EXERCISE
Search the listing below for the line containing "reaches a slot. -/". From there through the line containing "else if !replay", transcribe every line exactly, both ends included.

TASK DATA

/-- An entry of another panel's core at its home here; its acknowledgement goes back on the ordered path. -/
def State.serveForeign (s : State) (n p c i : Nat) (e : JEntry) : State :=
  let ev : Instr := .remoteRequestAtHome n
  let (now, s) := s.gateUnit e.context ev
  if !now then s
  else if s.foreignEarlier n p c e then s.defer ev
  else match s.entryAtHome (.journal (foreignCore p c) i e.seq) p c e with
    | (s2, .done) => (s2.dropItem n).sendFrame p e.fn (.ack c i e.seq 0) 2
    | (s2, .refused k) => (s2.dropItem n).sendFrame p e.fn (.ack c i e.seq k) 2
    | (s2, .queued) => (s2.dropItem n).due (.postedStfExpire (foreignCore p c) i e.seq)
    | (_, .hold) => s.defer ev

/-- REMOTE_REQUEST_AT_HOME (R177). A remote load, store, atomic or journal entry performs at its home. -/
def execRemoteRequestAtHome (n : Nat) (s : State) : Out :=
  .next
    (match s.item? n with
   | some (.request r) => s.serveRequest n r
   | some (.entry c i q) => match s.entryAt? c i q with
     | some e => let (s, ended) := s.serveEntry c i e (.remoteRequestAtHome n); if ended then s.dropItem n else s
     | none => s.dropItem n
   | some (.foreign p c i e) => s.serveForeign n p c i e
   | _ => s)

/-- FE_ARRIVAL (R169). A full/empty operation reaches its home and completes or is queued. -/
def execFeArrival (c i q : Nat) (s : State) : Out :=
  eventIf (validCore c)
    (match s.entryAt? c i q with
   | some e => (s.serveEntry c i e (.feArrival c i q)).1
   | none => s)

/-! ## Replies, timeouts, the end of what is under way (R305, R307 to R309) -/

/-- A reply reaches a slot. -/
def State.deliverReply (s : State) (t gen : Nat) (r : Reply) (replay : Bool) : State :=
  let th := s.thr t
  let s := match r with
    | .trap c => if c.code = cFatal then s.quadError (coreOf t) 0x0E (slotOf t) c.tval else s
    | _ => s
  if replay && th.flyHold == .remote && th.gen.toNat = gen then s.accessDone t true r
  else if !replay && th.outstanding && th.gen.toNat = gen then s.accessDone t false r
  else if (s.orphanOf t).any (fun m => m.gen.toNat = gen && m.away) then
    (s.modThr t fun th => { th with unanswered := th.unanswered.filter fun u => u.1 != gen }).asOrphan t fun s =>
      s.accessDone t false r
  else s.staleReply t gen

/-- A provisional grant from another panel reaches its slot: confirmed, or returned (R310). -/
def State.takeGrant (s : State) (p t gen : Nat) (r : Reply) : State :=
  let th := s.thr t
  let ok := th.gen.toNat = gen && th.st == .parked .fe && th.op.phase != 0
  let s := s.sendFrame p th.fn (.confirm t gen ok) 2
  if ok then s.accessDone t false r else s.staleReply t gen

/-- A line that was fetched ahead from another panel comes; a fault it meets is left for the fetch of its words (R483). -/
def State.aheadAnswer (s : State) (t n : Nat) (r : Reply) : State :=
  match (s.thr t).ahead, r with
  | some (ea, m), .data bs =>
    if m != n then s.stale (coreOf t)
    else s.modThr t fun th =>
      let th : Thread := { th with ahead := none }
      if (th.heldLine (ea - 64)).isSome && (th.heldLine ea).isNone then th.addAhead (ea - 64) (lineFrom ea bs) else th
  | some (_, m), _ => if m = n then s.modThr t fun th => { th with ahead := none } else s.stale (coreOf t)
  | none, _ => s.stale (coreOf t)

THE ANSWER
/-- A reply reaches a slot. -/
def State.deliverReply (s : State) (t gen : Nat) (r : Reply) (replay : Bool) : State :=
  let th := s.thr t
  let s := match r with
    | .trap c => if c.code = cFatal then s.quadError (coreOf t) 0x0E (slotOf t) c.tval else s
    | _ => s
  if replay && th.flyHold == .remote && th.gen.toNat = gen then s.accessDone t true r
  else if !replay && th.outstanding && th.gen.toNat = gen then s.accessDone t false r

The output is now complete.